Scientists Turn Cancer's Spreading Trick Into a Cure
The tiny bubbles that help cancer spread through the body are now being recreated in labs to stop tumors in their tracks. Researchers in Montreal are using artificial copies to understand metastasis and deliver drugs directly to cancer cells.
Scientists have discovered how to turn cancer's most dangerous weapon against itself.
Every cancer cell releases invisible bubbles called extracellular vesicles into the bloodstream. These microscopic messengers carry genetic information that can transform healthy cells into cancerous ones, spreading tumors from organ to organ.
Now, researchers at Montreal's École de technologie supérieure are creating artificial copies of these bubbles in the lab. By studying how cancer hijacks these natural delivery systems, they hope to block metastasis before it starts.
For eight years, the team has been perfecting tiny particles called liposomes that mimic the real thing. They mix lipids, proteins, water and ethanol using specialized devices to create bubbles just 100 nanometers wide. That's about one thousand times smaller than the width of a human hair.

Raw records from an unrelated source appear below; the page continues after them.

-- ==== Sys2Proof/Machine/Layout.lean ====
section
/-! DEFINITION. Frames as bytes: the key, the layouts of OFFER, SCENE and PRESENCE, the check, what a receiver makes of a
run of bytes, and which of two frames prevails on the line (R163, R164, R177). -/

namespace Sys2Proof.Machine

/-! ### Pieces -/

/-- The key of a frame: class rank x 16 + the sender's station number (R163). -/
def keyByte (kind : FrameKind) (n : Station) : Byte := BitVec.ofNat 8 (classRank kind * 16 + n.val)

/-- The class rank in a key. -/
def keyRank (b : Byte) : Nat := b.toNat / 16

/-- The station number in a key. -/
def keySender (b : Byte) : Station := ⟨b.toNat % 16, by omega⟩

/-- The high byte of a number of two bytes. -/
def highByte (w : BitVec 16) : Byte := w.extractLsb' 8 8

/-- The low byte of a number of two bytes. -/
def lowByte (w : BitVec 16) : Byte := w.extractLsb' 0 8

/-- A number of two bytes, high byte first. -/
def twoBytes (w : BitVec 16) : List Byte := [highByte w, lowByte w]

/-- The bytes of a frame with its check after them (R177). -/
def withCheck (bytes : List Byte) : List Byte := bytes ++ twoBytes (crc16 bytes)

/-- The byte of eight bits, the first given the most significant. -/
def byteOf (b7 b6 b5 b4 b3 b2 b1 b0 : Bool) : Byte :=
  BitVec.ofNat 8
    (128 * b7.toNat + 64 * b6.toNat + 32 * b5.toNat + 16 * b4.toNat + 8 * b3.toNat + 4 * b2.toNat + 2 * b1.toNat + b0.toNat)

/-- Two numbers of four bits in a byte, the first in bits 7 to 4. -/
def nibbles (hi lo : Nat) : Byte := BitVec.ofNat 8 (hi % 16 * 16 + lo % 16)

/-- The fields carried as signed bytes (R177). -/
def signedField : Field → Bool
  | .fade | .balance | .bass | .mid | .treble => true
  | .volume | .preset | .curve | .speedStep | .cabinMute => false

/-- The byte that carries a field's value; a negative value is carried as 256 plus the value (R177). -/
def fieldByte (v : Int) : Byte := BitVec.ofInt 8 v

/-- The value a field's byte carries (R177). -/
def fieldValue (f : Field) (b : Byte) : Int := if signedField f then b.toInt else b.toNat

/-! ### OFFER -/

/-- The byte of a field of the present set, and nothing for another field. -/
def fieldIfPresent : Option Int → List Byte
  | none => []
  | some v => [fieldByte v]

/-- The payload of an OFFER (R177). -/
def offerPayload (o : Offer) : List Byte :=
  let v := o.values
  twoBytes o.base ++
    [BitVec.ofNat 8 o.rank,
      byteOf false false false false false false v.volume.isSome v.fade.isSome,
      byteOf v.balance.isSome v.bass.isSome v.mid.isSome v.treble.isSome v.preset.isSome v.curve.isSome v.speedStep.isSome
        v.cabinMute.isSome] ++
    (fieldIfPresent v.volume ++ (fieldIfPresent v.fade ++ (fieldIfPresent v.balance ++ (fieldIfPresent v.bass ++
      (fieldIfPresent v.mid ++ (fieldIfPresent v.treble ++ (fieldIfPresent v.preset ++ (fieldIfPresent v.curve ++
        (fieldIfPresent v.speedStep ++ fieldIfPresent v.cabinMute)))))))))

/-- The next field of an OFFER's values, if its bit of the present set says that it is carried. -/
def readField (f : Field) (present : Bool) (l : List Byte) : Option (Option Int × List Byte) :=
  if present then
    match l with
    | b :: rest => some (some (fieldValue f b), rest)
    | [] => none
  else some (none, l)

/-- The ten values that a present set announces, with no byte left over. -/
def readValues (p1 p0 : Byte) (l0 : List Byte) : Option (PerField (Option Int)) := do
  let (volume, l1) ← readField .volume (p1.getLsbD 1) l0
  let (fade, l2) ← readField .fade (p1.getLsbD 0) l1
  let (balance, l3) ← readField .balance (p0.getLsbD 7) l2
  let (bass, l4) ← readField .bass (p0.getLsbD 6) l3
  let (mid, l5) ← readField .mid (p0.getLsbD 5) l4
  let (treble, l6) ← readField .treble (p0.getLsbD 4) l5
  let (preset, l7) ← readField .preset (p0.getLsbD 3) l6
  let (curve, l8) ← readField .curve (p0.getLsbD 2) l7
  let (speedStep, l9) ← readField .speedStep (p0.getLsbD 1) l8
  let (cabinMute, l10) ← readField .cabinMute (p0.getLsbD 0) l9
  if l10.isEmpty then some { volume, fade, balance, bass, mid, treble, preset, curve, speedStep, cabinMute } else none

/-- The payload of an OFFER read back; none when its length or a zero bit is wrong (R164, R177). -/
def readOffer : List Byte → Option Offer
  | g1 :: g0 :: rank :: p1 :: p0 :: values =>
    if p1.toNat < 4 then (readValues p1 p0 values).map fun v => ⟨g1 ++ g0, rank.toNat, v⟩ else none
  | _ => none

/-! ### SCENE -/

/-- The payload of a SCENE (R177). -/
def scenePayload (sc : Scene) : List Byte :=
  twoBytes sc.generation ++ sc.content.toList.map fieldByte ++ [nibbles 0 sc.origin.val] ++ twoBytes sc.digest

/-- The payload of a SCENE read back (R164, R177). -/
def readScene : List Byte → Option Scene
  | [g1, g0, volume, fade, balance, bass, mid, treble, preset, curve, speedStep, cabinMute, origin, d1, d0] =>
    if h : origin.toNat < 16 then
      some
        { generation := g1 ++ g0
          content :=
            { volume := fieldValue .volume volume, fade := fieldValue .fade fade, balance := fieldValue .balance balance,
              bass := fieldValue .bass bass, mid := fieldValue .mid mid, treble := fieldValue .treble treble,
              preset := fieldValue .preset preset, curve := fieldValue .curve curve,
              speedStep := fieldValue .speedStep speedStep, cabinMute := fieldValue .cabinMute cabinMute }
          origin := ⟨origin.toNat, h⟩
          digest := d1 ++ d0 }
    else none
  | _ => none

/-! ### PRESENCE -/

/-- The two bytes of each roster descriptor (R177). -/
def descriptorBytes : List RawPeerDescriptor → List Byte
  | [] => []
  | d :: rest => BitVec.ofNat 8 d.channel :: nibbles d.position d.role :: descriptorBytes rest

/-- Roster descriptors read back from pairs of bytes. -/
def readDescriptors : List Byte → Option (List RawPeerDescriptor)
  | [] => some []
  | [_] => none
  | c :: pr :: rest => (readDescriptors rest).map fun l => ⟨c.toNat, pr.toNat / 16, pr.toNat % 16⟩ :: l

/-- The payload of a PRESENCE (R177). -/
def presencePayload (f : PresenceFrame) : List Byte :=
  let r := f.records
  let x := f.faults
  [BitVec.ofNat 8 f.kind, BitVec.ofNat 8 f.state,
    byteOf false false false false false false f.staged.isSome f.appliedGeneration.isSome] ++
    twoBytes (f.appliedGeneration.getD 0) ++ twoBytes (f.appliedDigest.getD 0) ++ twoBytes (f.staged.getD 0) ++
    [BitVec.ofNat 8 f.demand, nibbles r.c0 r.c1, nibbles r.c2 r.c3, nibbles r.c4 r.c5, nibbles r.c6 r.c7,
      byteOf false false false false false false false x.numberConflict,
      byteOf x.configBad x.eqMemory x.railFail x.railHigh x.railLow x.railSag x.thermalShut x.thermalWarn,
      BitVec.ofNat 8 f.roster.length] ++
    descriptorBytes f.roster

/-- The payload of a PRESENCE read back (R164, R177). The bytes of an optional field whose presence bit is clear are not read:
that they need not be 0 for the frame to be well formed is the model's choice (log entry 38). -/
def readPresence : List Byte → Option PresenceFrame
  | kind :: state :: flags :: g1 :: g0 :: d1 :: d0 :: t1 :: t0 :: demand :: r0 :: r1 :: r2 :: r3 :: x1 :: x0 :: count ::
      roster =>
    if flags.toNat < 4 ∧ x1.toNat < 2 ∧ roster.length = 2 * count.toNat then
      (readDescriptors roster).map fun roster =>
        { kind := kind.toNat, state := state.toNat
          appliedGeneration := if flags.getLsbD 0 then some (g1 ++ g0) else none
          appliedDigest := if flags.getLsbD 0 then some (d1 ++ d0) else none
          staged := if flags.getLsbD 1 then some (t1 ++ t0) else none
          demand := demand.toNat
          records :=
            ⟨r0.toNat / 16, r0.toNat % 16, r1.toNat / 16, r1.toNat % 16, r2.toNat / 16, r2.toNat % 16, r3.toNat / 16,
              r3.toNat % 16⟩
          faults :=
            { thermalWarn := x0.getLsbD 0, thermalShut := x0.getLsbD 1, railSag := x0.getLsbD 2, railLow := x0.getLsbD 3,
              railHigh := x0.getLsbD 4, railFail := x0.getLsbD 5, eqMemory := x0.getLsbD 6, configBad := x0.getLsbD 7,
              numberConflict := x1.getLsbD 0 }
          roster }
    else none
  | _ => none

/-- The codes that carry a report (R54, R177). -/
def carried (r : Report) : PresenceFrame :=
  { kind := kindCode r.kind, state := stationCode r.state
    appliedGeneration := r.applied.map Prod.fst
    appliedDigest := r.applied.map Prod.snd
    staged := r.staged
    demand := r.demand
    records := r.records.map recordCode
    faults := r.faults
    roster := r.roster.map fun d => ⟨d.channel.val, positionCode d.position, roleCode d.role⟩ }

/-! ### Whole frames -/

/-- The bytes of an OFFER of station `n`. -/
def offerBytes (n : Station) (o : Offer) : List Byte := withCheck (keyByte .offer n :: offerPayload o)

/-- The bytes of a SCENE of station `n`. -/
def sceneBytes (n : Station) (sc : Scene) : List Byte := withCheck (keyByte .scene n :: scenePayload sc)

/-- The bytes of a PRESENCE of station `n`. -/
def presenceBytes (n : Station) (f : PresenceFrame) : List Byte := withCheck (keyByte .presence n :: presencePayload f)

/-- The bytes of an own frame, for the kinds whose layout the handbook gives; the others are given by their named fields
(R164, R177). -/
def bytesOf (n : Station) : FrameBody → Option (List Byte)
  | .offer o => some (offerBytes n o)
  | .scene sc => some (sceneBytes n sc)
  | .presence r => some (presenceBytes n (carried r))
  | .mark _ | .alert _ | .fetch _ | .answer _ => none

/-- What a receiver makes of the bytes of a frame (R164). A frame of a kind given by its named fields keeps its payload as
bytes. -/
inductive LineFrame where
  | badCheck
  | malformed (sender : Station)
  | offer (sender : Station) (offer : Offer)
  | scene (sender : Station) (scene : Scene)
  | presence (sender : Station) (frame : PresenceFrame)
  | named (kind : FrameKind) (sender : Station) (payload : List Byte)
deriving DecidableEq, Repr

/-- A payload that reads is a frame of its kind; one that does not is malformed. -/
def orMalformed {α : Type} (sender : Station) (f : Station → α → LineFrame) : Option α → LineFrame
  | some a => f sender a
  | none => .malformed sender

/-- The frame behind a key and payload whose check is good (R164). -/
def frameOf (key : Byte) (payload : List Byte) : LineFrame :=
  match kindOfRank (keyRank key) with
  | none => .malformed (keySender key)
  | some .offer => orMalformed (keySender key) .offer (readOffer payload)
  | some .scene => orMalformed (keySender key) .scene (readScene payload)
  | some .presence => orMalformed (keySender key) .presence (readPresence payload)
  | some kind => .named kind (keySender key) payload

/-- The frame that a run of bytes is to its receiver (R164). -/
def readFrame (bytes : List Byte) : LineFrame :=
  if endsWithCheck bytes then
    match bytes.take (bytes.length - 2) with
    | key :: payload => frameOf key payload
    | [] => .badCheck
  else .badCheck

/-- The command that a frame read from the line is to this station, for the kinds whose layout the handbook gives and for the
two kinds of which no block takes more than the sender (R166). The other named kinds bring fields whose places the handbook does
not give. -/
def LineFrame.command (wakeFirst : Bool) : LineFrame → Option Instr
  | .badCheck => some .checkError
  | .malformed sender => some (.malformedFrame sender)
  | .offer sender o => some (.offerReceived ⟨sender, wakeFirst⟩ o)
  | .scene sender sc => some (.sceneReceived ⟨sender, wakeFirst⟩ sc)
  | .presence sender f => some (.presenceReceived ⟨sender, wakeFirst⟩ f)
  | .named .alert sender _ => some (.alertReceived ⟨sender, wakeFirst⟩)
  | .named .answer sender _ => some (.answerReceived ⟨sender, wakeFirst⟩)
  | .named _ _ _ => none

/-! ### Arbitration -/

/-- The bits of a frame in the order sent, each byte's most significant bit first (R163). -/
def lineBits (bytes : List Byte) : List Bool := bytes.flatMap bitsOf

/-- The first frame drives a dominant 0 at the first bit in which the two differ, so that the second loses arbitration
(R163). -/
def prevails : List Bool → List Bool → Bool
  | a :: as, b :: bs => if a = b then prevails as bs else b
  | _, _ => false

end Sys2Proof.Machine
end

The process works like creating a practice target. The team stains their artificial bubbles with fluorescent markers, then watches in real time as liver cancer cells absorb them. The more closely the copies resemble natural vesicles in size and charge, the more effectively cancer cells take them in.

The breakthrough lies in what comes next. Once these artificial bubbles can reliably reach cancer cells, they become tiny delivery trucks for medicine. Unlike traditional chemotherapy that floods the entire body with toxic drugs, these targeted particles carry treatment directly to tumors.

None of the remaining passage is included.